Gordie Lockbaum

No. 17
- Positions: Running back, safety

Personal information
- Born: November 16, 1965 (age 60) Media, Pennsylvania, U.S.
- Listed height: 5 ft 11 in (1.80 m)
- Listed weight: 195 lb (88 kg)

Career information
- High school: Glassboro (Glassboro, New Jersey)
- College: Holy Cross (1984–1988)
- NFL draft: 1988: 9th round, 236th overall pick

Career history
- Pittsburgh Steelers (1988)*; Buffalo Bills (1989)*; Massachusetts Marauders (1994);
- * Offseason and/or practice squad member only

Awards and highlights
- First-team All-American (1986); Nils V. "Swede" Nelson Award (1987);
- Stats at ArenaFan.com
- College Football Hall of Fame

= Gordie Lockbaum =

American football player (born 1965)

Gordon Carl Lockbaum (born November 16, 1965) is an American former college football player, who was a standout two-way player (playing both offense and defense) in NCAA Division I-AA.

==College career==
Lockbaum was raised in Glassboro, New Jersey, and spent his prep years at Glassboro High School where he competed in football, baseball, and wrestling; he graduated in 1984. Lockbaum attended the College of the Holy Cross in Worcester, Massachusetts, from 1984 to 1988, where he played wide receiver and halfback on offense, defensive back on defense, and was a kick returner on special teams.

Lockbaum was a starting cornerback during his freshman season, and moved to strong safety as a sophomore. Before his junior season, the Holy Cross coaching staff (head coach Mark Duffner, offensive coordinate Tom Rossley, and defensive coordinator Kevin Coyle) decided to use Lockbaum on both offense and defense. He became the first two-way player since Leroy Keyes of Purdue in 1968.

In Lockbaum's junior season of 1986, he rushed for 827 yards on 144 carries, caught 57 passes for 860 yards, and scored 22 touchdowns on offense; on defense he had 46 tackles, two fumble recoveries, and one interception; on special teams he returned 21 kickoffs for 452 yards. In a game against Dartmouth he scored six touchdowns, and in a game against Army he was on the field for 143 of 171 total plays. He was named WTBS college football player of the year, New Jersey Sports Writers Association college player of the year, and finished fifth in the Heisman Trophy balloting.

In his senior season of 1987, he rushed for 403 yards on 85 carries, and caught 77 passes for 1152 yards, amassing 2041 all-purpose yards and again scoring 22 touchdowns, while continuing to play defense and special teams. He finished third in the Heisman Trophy balloting, second in the Maxwell Award voting, and was runner-up for the inaugural Walter Payton Award (Division I-AA player of the year). After the conclusion of the regular season, Lockbaum was selected for three all-star games; the Senior Bowl, the East–West Shrine Game, and the Blue–Gray Football Classic. He appeared in all three games, seeing the most action in the Shrine Game, where he played five positions (cornerback, free safety, strong safety, fullback, and wide receiver).
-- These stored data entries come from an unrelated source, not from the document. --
-- ==== Sys2Proof/Laws/Ops.lean ====
section
/-! SUPPORT. One lemma per shared operation of Machine/Ops.lean and Machine/Operands.lean: everything it can do. -/

namespace Sys2Proof.Machine

/-! ### Outcomes -/

section Outcomes
variable {α β : Type} {e : Fault} {k : Host.Outcome α Fault Refusal} {c : Prop} [Decidable c]

@[simp] theorem andThen_next (a : α) (f : α → Host.Outcome β Fault Refusal) : andThen (.next a) f = f a := rfl

@[simp] theorem andThen_raise (e : Fault) (f : α → Host.Outcome β Fault Refusal) : andThen (raise e) f = raise e := rfl

@[simp] theorem andThen_fault (e : Fault) (f : α → Host.Outcome β Fault Refusal) : andThen (.fault e) f = raise e := rfl

/-- A sequence answers next exactly where both parts do. -/
theorem andThen_eq_next {o : Host.Outcome α Fault Refusal} {f : α → Host.Outcome β Fault Refusal} {b : β} :
    andThen o f = .next b ↔ ∃ a, o = .next a ∧ f a = .next b := by
  cases o <;> simp [andThen]

/-- A sequence ends in an error exactly where its first part does, or its second after it. -/
theorem andThen_eq_fault {o : Host.Outcome α Fault Refusal} {f : α → Host.Outcome β Fault Refusal} :
    andThen o f = .fault e ↔ o = .fault e ∨ ∃ a, o = .next a ∧ f a = .fault e := by
  cases o <;> simp [andThen]

@[simp] theorem raise_eq_fault {e' : Fault} : (raise e : Host.Outcome α Fault Refusal) = .fault e' ↔ e = e' :=
  ⟨fun h => Host.Outcome.fault.inj h, fun h => h ▸ rfl⟩

theorem raise_ne_next {a : α} : raise e ≠ (.next a : Host.Outcome α Fault Refusal) := nofun

theorem check_pos (h : c) : check c e k = k := if_pos h

theorem check_neg (h : ¬ c) : check c e k = raise e := if_neg h

/-- A check lets its continuation run exactly where its condition holds. -/
theorem check_eq_next {a : α} : check c e k = .next a ↔ c ∧ k = .next a := by
  unfold check
  split <;> simp_all [raise]

/-- A check ends in an error exactly where its condition fails, and else where its continuation does. -/
theorem check_eq_fault {e' : Fault} : check c e k = .fault e' ↔ (¬ c ∧ e' = e) ∨ (c ∧ k = .fault e') := by
  unfold check
  split <;> simp_all [eq_comm (a := e)]

theorem checkSpan_eq_next {a len : Nat} {b : α} :
    checkSpan a len k = .next b ↔ spanInMemory a len ∧ k = .next b := check_eq_next

theorem checkSpan_pos {a len : Nat} (h : spanInMemory a len) : checkSpan a len k = k := check_pos h

theorem checkSpan_neg {a len : Nat} (h : ¬ spanInMemory a len) :
    checkSpan a len k = raise (.memoryOutOfBounds (max a 4096)) := check_neg h

/-- The check of a span before a state is answered fails exactly where the span leaves memory (42_index_memory.md R153). -/
theorem checkSpan_eq_fault {a len : Nat} {b : α} :
    checkSpan a len (.next b) = .fault e ↔ (0 < len ∧ 4096 < a + len) ∧ e = .memoryOutOfBounds (max a 4096) := by
  rw [checkSpan, check_eq_fault]
  simp only [spanInMemory, reduceCtorEq, and_false, or_false, not_or, not_le, Nat.pos_iff_ne_zero]

end Outcomes

/-! ### Memory -/

namespace Memory
variable (font : Font) (m : Memory) (a : Nat) (b : Byte)

@[simp] theorem find_nil : Memory.find [] a = none := rfl

theorem find_erase_self : Memory.find (Memory.erase m a) a = none := by
  induction m with
  | nil => rfl
  | cons c m ih =>
    by_cases h : c.1 = a
    · simpa [Memory.erase, h] using ih
    · simpa [Memory.erase, Memory.find, h] using ih

theorem find_erase_of_ne {k : Nat} (h : k ≠ a) : Memory.find (Memory.erase m a) k = Memory.find m k := by
  induction m with
  | nil => rfl
  | cons c m ih =>
    by_cases hc : c.1 = a
    · have hk : ¬ c.1 = k := fun e => h (e.symm.trans hc)
      simpa [Memory.erase, Memory.find, hc, hk, Ne.symm h] using ih
    · by_cases hk : c.1 = k
      · simp [Memory.erase, Memory.find, hk, h]
      · simpa [Memory.erase, Memory.find, hc, hk] using ih

theorem find_insert_self : Memory.find (Memory.insert m a b) a = some b := by
  induction m with
  | nil => simp [Memory.insert, Memory.find]
  | cons c m ih =>
    by_cases hc : c.1 < a
    · simp [Memory.insert, Memory.find, hc, Nat.ne_of_lt hc, ih]
    · simp [Memory.insert, Memory.find, hc]

theorem find_insert_of_ne {k : Nat} (h : k ≠ a) : Memory.find (Memory.insert m a b) k = Memory.find m k := by
  induction m with
  | nil => simp [Memory.insert, Memory.find, Ne.symm h]
  | cons c m ih =>
    by_cases hc : c.1 < a
    · simp [Memory.insert, Memory.find, hc, ih]
    · simp [Memory.insert, Memory.find, hc, Ne.symm h]

/-- A write is read back, and leaves every other address alone (20_memory.md R60). -/
theorem read_write (k : Nat) :
    Memory.read font (Memory.write font m a b) k = if k = a then b else Memory.read font m k := by
  unfold Memory.write Memory.read
  by_cases hk : k = a
  · subst hk
    split
    · simp [find_erase_self, *]
    · simp [find_insert_self]
  · split <;> simp [hk, find_erase_of_ne, find_insert_of_ne]

theorem mem_insert {c : Host.Cell} : c ∈ Memory.insert m a b ↔ c = (a, b) ∨ c ∈ m := by
  induction m with
  | nil => simp [Memory.insert]
  | cons d m ih =>
    by_cases hd : d.1 < a
    · simp [Memory.insert, hd, ih, or_left_comm]
    · simp [Memory.insert, hd]

theorem mem_erase {c : Host.Cell} : c ∈ Memory.erase m a ↔ c ∈ m ∧ c.1 ≠ a := by
  simp [Memory.erase]

theorem insert_rising (h : m.Pairwise (fun c d => c.1 < d.1)) (ha : ∀ c ∈ m, c.1 ≠ a) :
    (Memory.insert m a b).Pairwise (fun c d => c.1 < d.1) := by
  induction m with
  | nil => simp [Memory.insert]
  | cons d m ih =>
    obtain ⟨hd, hm⟩ := List.pairwise_cons.mp h
    by_cases hda : d.1 < a
    · simp only [Memory.insert, hda, if_true, List.pairwise_cons, mem_insert]
      refine ⟨?_, ih hm fun c hc => ha c (List.mem_cons_of_mem _ hc)⟩
      rintro c (rfl | hc)
      · exact hda
      · exact hd c hc
    · simp only [Memory.insert, hda, if_false, List.pairwise_cons]
      have hne : d.1 ≠ a := ha d List.mem_cons_self
      refine ⟨?_, hd, hm⟩
      rintro c hc
      obtain rfl | hc := List.mem_cons.mp hc
      · show a < c.1
        omega
      · have := hd c hc
        show a < c.1
        omega

theorem erase_wf (h : Memory.wf font m) : Memory.wf font (Memory.erase m a) :=
  ⟨h.1.sublist List.filter_sublist, fun c hc => h.2 c ((mem_erase m a).mp hc).1⟩

/-- Every write of a byte of memory keeps the canonical form. -/
theorem write_wf (h : Memory.wf font m) (ha : a < 4096) : Memory.wf font (Memory.write font m a b) := by
  unfold Memory.write
  split
  · exact erase_wf font m a h
  · rename_i hb
    have he := erase_wf font m a h
    refine ⟨insert_rising _ a b he.1 fun c hc => ((mem_erase m a).mp hc).2, fun c hc => ?_⟩
    obtain rfl | hc := (mem_insert _ a b).mp hc
    · exact ⟨ha, hb⟩
    · exact he.2 c hc

theorem nil_wf : Memory.wf font [] := by simp [Memory.wf]

end Memory

@[simp] theorem State.setByte_byteAt (s : State) (a : Nat) (b : Byte) (k : Nat) :
    (s.setByte a b).byteAt k = if k = a then b else s.byteAt k := Memory.read_write _ _ _ _ _

/-! ### Spans of bytes -/

@[simp] theorem State.bytesAt_length (s : State) (a len : Nat) : (s.bytesAt a len).length = len := by
  induction len generalizing a with
  | zero => rfl
  | succ n ih => simp [State.bytesAt, ih]

theorem State.bytesAt_getElem (s : State) (a len j : Nat) (h : j < (s.bytesAt a len).length) :
    (s.bytesAt a len)[j] = s.byteAt (a + j) := by
  induction len generalizing a j with
  | zero => simp [State.bytesAt] at h
  | succ n ih =>
    cases j with
    | zero => rfl
    | succ j =>
      have := ih (a + 1) j (by simpa [State.bytesAt] using h)
      simpa [State.bytesAt, Nat.add_assoc, Nat.add_comm 1 j] using this

/-- Bytes written from `a` on are read back in order, and every other address is left alone. -/
theorem State.setBytes_byteAt (s : State) (a : Nat) (bs : List Byte) (k : Nat) :
    (s.setBytes a bs).byteAt k = if a ≤ k then (bs[k - a]?).getD (s.byteAt k) else s.byteAt k := by
  induction bs generalizing s a with
  | nil => simp [State.setBytes]
  | cons b bs ih =>
    rw [State.setBytes, ih]
    by_cases hk : k = a
    · subst hk
      simp
    · by_cases hlt : a ≤ k
      · have h1 : a + 1 ≤ k := by omega
        have h2 : k - a = (k - (a + 1)) + 1 := by omega
        simp [hk, hlt, h1, h2]
      · simp [hk, hlt, show ¬ a + 1 ≤ k by omega]

/-- Writing bytes changes memory and nothing else. -/
theorem State.setBytes_eq (s : State) (a : Nat) (bs : List Byte) :
    s.setBytes a bs = { s with mem := (s.setBytes a bs).mem } := by
  induction bs generalizing s a with
  | nil => rfl
  | cons b bs ih =>
    rw [State.setBytes, ih]
    rfl

section
variable (s : State) (a : Nat) (bs : List Byte)
@[simp] theorem State.setBytes_v : (s.setBytes a bs).v = s.v := by rw [State.setBytes_eq]
@[simp] theorem State.setBytes_pc : (s.setBytes a bs).pc = s.pc := by rw [State.setBytes_eq]
@[simp] theorem State.setBytes_i : (s.setBytes a bs).i = s.i := by rw [State.setBytes_eq]
@[simp] theorem State.setBytes_stack : (s.setBytes a bs).stack = s.stack := by rw [State.setBytes_eq]
@[simp] theorem State.setBytes_dt : (s.setBytes a bs).dt = s.dt := by rw [State.setBytes_eq]
@[simp] theorem State.setBytes_st : (s.setBytes a bs).st = s.st := by rw [State.setBytes_eq]
@[simp] theorem State.setBytes_fb : (s.setBytes a bs).fb = s.fb := by rw [State.setBytes_eq]
@[simp] theorem State.setBytes_keys : (s.setBytes a bs).keys = s.keys := by rw [State.setBytes_eq]
@[simp] theorem State.setBytes_font : (s.setBytes a bs).font = s.font := by rw [State.setBytes_eq]
@[simp] theorem State.setBytes_schedule : (s.setBytes a bs).schedule = s.schedule := by rw [State.setBytes_eq]
@[simp] theorem State.setBytes_draws : (s.setBytes a bs).draws = s.draws := by rw [State.setBytes_eq]
@[simp] theorem State.setBytes_drawCount : (s.setBytes a bs).drawCount = s.drawCount := by rw [State.setBytes_eq]
@[simp] theorem State.setBytes_reg (k : RegIdx) : (s.setBytes a bs).reg k = s.reg k := by simp [State.reg]
@[simp] theorem State.setBytes_key (k : Fin 16) : (s.setBytes a bs).key k = s.key k := by simp [State.key]
end

/-- Bytes written inside memory keep its canonical form. -/
theorem State.setBytes_wf (s : State) (a : Nat) (bs : List Byte) (h : s.mem.wf s.font)
    (hb : spanInMemory a bs.length) : (s.setBytes a bs).mem.wf s.font := by
  induction bs generalizing s a with
  | nil => exact h
  | cons b bs ih =>
    simp only [spanInMemory, List.length_cons] at hb
    exact ih (s.setByte a b) (a + 1) (Memory.write_wf s.font s.mem a b h (by omega)) (by simp only [spanInMemory]; omega)

/-! ### Operand forms -/

@[simp] theorem State.firstRegs_length (s : State) (x : RegIdx) : (s.firstRegs x).length = x.val + 1 := by
  simp only [State.firstRegs, List.length_take, Vector.length_toList]
  omega

theorem State.firstRegs_getElem (s : State) (x k : RegIdx) (h : k ≤ x) :
    (s.firstRegs x)[k.val]'(by simp; omega) = s.reg k := by
  simp [State.firstRegs, State.reg]

@[simp] theorem State.regsFromMemory_getElem (s : State) (x k : RegIdx) :
    (s.regsFromMemory x)[k] = if k ≤ x then s.byteAt (s.i.toNat + k.val) else s.reg k := by
  simp [State.regsFromMemory]

@[simp] theorem decimalDigits_length (b : Byte) : (decimalDigits b).length = 3 := rfl

/-! ### The call stack (10_state.md R27) -/

theorem push_eq_next {v : Word} {s t : State} :
    push v s = .next t ↔ s.stack.length < 16 ∧ t = s.setStack (s.stack ++ [v]) := by
  rw [push, check_eq_next, Host.Outcome.next.injEq, eq_comm (b := t)]

theorem push_full {v : Word} {s : State} (h : ¬ s.stack.length < 16) : push v s = raise .stackOverflow := check_neg h

theorem push_eq_fault {v : Word} {s : State} {e : Fault} :
    push v s = .fault e ↔ 16 ≤ s.stack.length ∧ e = .stackOverflow := by
  simp [push, check_eq_fault]

theorem pop_eq_fault {s : State} {e : Fault} : pop s = .fault e ↔ s.stack = [] ∧ e = .stackUnderflow := by
  unfold pop
  split <;> simp_all [eq_comm (b := e)]
  rintro h
  simp_all

theorem pop_empty {s : State} (h : s.stack = []) : pop s = raise .stackUnderflow := by
  simp [pop, h]

theorem pop_eq_next {s : State} {r : Word × State} :
    pop s = .next r ↔ ∃ front v, s.stack = front ++ [v] ∧ r = (v, s.setStack front) := by
  constructor
  · intro h
    unfold pop at h
    cases hs : s.stack.getLast? with
    | none => simp [hs, raise] at h
    | some v =>
      simp only [hs, Host.Outcome.next.injEq] at h
      obtain ⟨front, hf⟩ := List.getLast?_eq_some_iff.mp hs
      exact ⟨front, v, hf, by rw [← h, hf, List.dropLast_concat]⟩
  · rintro ⟨front, v, hf, rfl⟩
    simp [pop, hf]

/-! ### The fetch (30_encoding.md R71) -/

/-- A fetch succeeds exactly for PC up to 4094 and joins the two bytes there, the first one high. -/
theorem fetch_eq_next {s : State} {op : Word} :
    fetch s = .next op ↔ s.pc.toNat ≤ 4094 ∧ op = joinBytes (s.byteAt s.pc.toNat) (s.byteAt (s.pc.toNat + 1)) := by
  simp only [fetch, memRead, andThen_eq_next, check_eq_next, Host.Outcome.next.injEq]
  constructor
  · rintro ⟨hi, ⟨h1, rfl⟩, lo, ⟨h2, rfl⟩, rfl⟩
    exact ⟨by omega, rfl⟩
  · rintro ⟨h, rfl⟩
    exact ⟨_, ⟨by omega, rfl⟩, _, ⟨by omega, rfl⟩, rfl⟩

/-- A fetch fails exactly for PC above 4094, with the lowest address outside memory (60_exceptions.md R201). -/
theorem fetch_eq_fault {s : State} {e : Fault} :
    fetch s = .fault e ↔ 4094 < s.pc.toNat ∧ e = .memoryOutOfBounds (max s.pc.toNat 4096) := by
  simp only [fetch, memRead, andThen_eq_fault, check_eq_fault, check_eq_next, reduceCtorEq, and_false, or_false,
    exists_false]
  constructor
  · rintro (⟨h, rfl⟩ | ⟨_, ⟨h1, _⟩, h2, rfl⟩)
    · exact ⟨by omega, by congr 1; omega⟩
    · exact ⟨by omega, by congr 1; omega⟩
  · rintro ⟨h, rfl⟩
    by_cases hp : s.pc.toNat < 4096
    · exact .inr ⟨_, ⟨hp, rfl⟩, by omega, by congr 1; omega⟩
    · exact .inl ⟨hp, by congr 1; omega⟩

/-! ### The keypad -/

theorem keyIndex_lt {k : Nat} (h : k < 16) : keyIndex k = .next ⟨k, h⟩ := dif_pos h

theorem keyIndex_ge {k : Nat} (h : ¬ k < 16) : keyIndex k = raise (.invalidKeypadIndex k) := dif_neg h

theorem keyIndex_eq_next {k : Nat} {j : Fin 16} : keyIndex k = .next j ↔ k = j.val := by
  unfold keyIndex
  split
  · simp [Fin.ext_iff]
  · simp only [raise, reduceCtorEq, false_iff]
    omega

theorem keyIndex_eq_fault {k : Nat} {e : Fault} : keyIndex k = .fault e ↔ 16 ≤ k ∧ e = .invalidKeypadIndex k := by
  unfold keyIndex
  split
  · simp only [reduceCtorEq, false_iff]
    omega
  · rw [raise_eq_fault, eq_comm (b := e)]
    exact (and_iff_right (by omega)).symm

/-- The lowest pressed key (44_keypad_timers.md R187). -/
theorem State.lowestKey_eq_some {s : State} {k : Fin 16} :
    s.lowestKey = some k ↔ s.key k = true ∧ ∀ j < k, s.key j = false := by
  unfold State.lowestKey
  rw [List.find?_eq_some_iff_getElem]
  constructor
  · rintro ⟨hk, i, hi, he, hlt⟩
    simp only [List.getElem_finRange] at he
    refine ⟨hk, fun j hj => ?_⟩
    have hji : j.val < i := by rw [← he] at hj; exact hj
    simpa using hlt j.val hji
  · rintro ⟨hk, hlt⟩
    refine ⟨hk, k.val, by simp, by simp, fun j hj => ?_⟩
    have : s.key ⟨j, by omega⟩ = false := hlt ⟨j, by omega⟩ hj
    simpa using this

theorem State.lowestKey_eq_none {s : State} : s.lowestKey = none ↔ ∀ k, s.key k = false := by
  simp [State.lowestKey]

end Sys2Proof.Machine
end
Lockbaum was a two-time First Team All-America selection (1986 and 1987) as a defensive back. He still holds several Holy Cross offensive records, including most touchdowns in a season and most points in a season (22 and 132, respectively, accomplished in both 1986 and 1987). Lockbaum was inducted into the Glassboro High School Hall of Fame in 1989, the Holy Cross Varsity Club Hall of Fame in 1993, the College Football Hall of Fame in 2001, and the ECAC Hall of Fame in 2017.

==Professional career==
Lockbaum was selected in the 1988 NFL draft by the Pittsburgh Steelers in the ninth round, and played for them during the preseason as a running back, but was released by the team in August of that year. In 1989, he was signed by the Buffalo Bills, who moved him to safety, but he was again released before the start of the regular season. In 1994, he played briefly for the Massachusetts Marauders of the Arena Football League.

==Personal life==
Lockbaum received a degree in economics from Holy Cross, and became an executive for an insurance company. His son, also nicknamed Gordie, played shortstop in the 2002 Little League World Series for the Worcester team that reached the US championship game, and later attended Amherst College where he was a defensive back on the football team.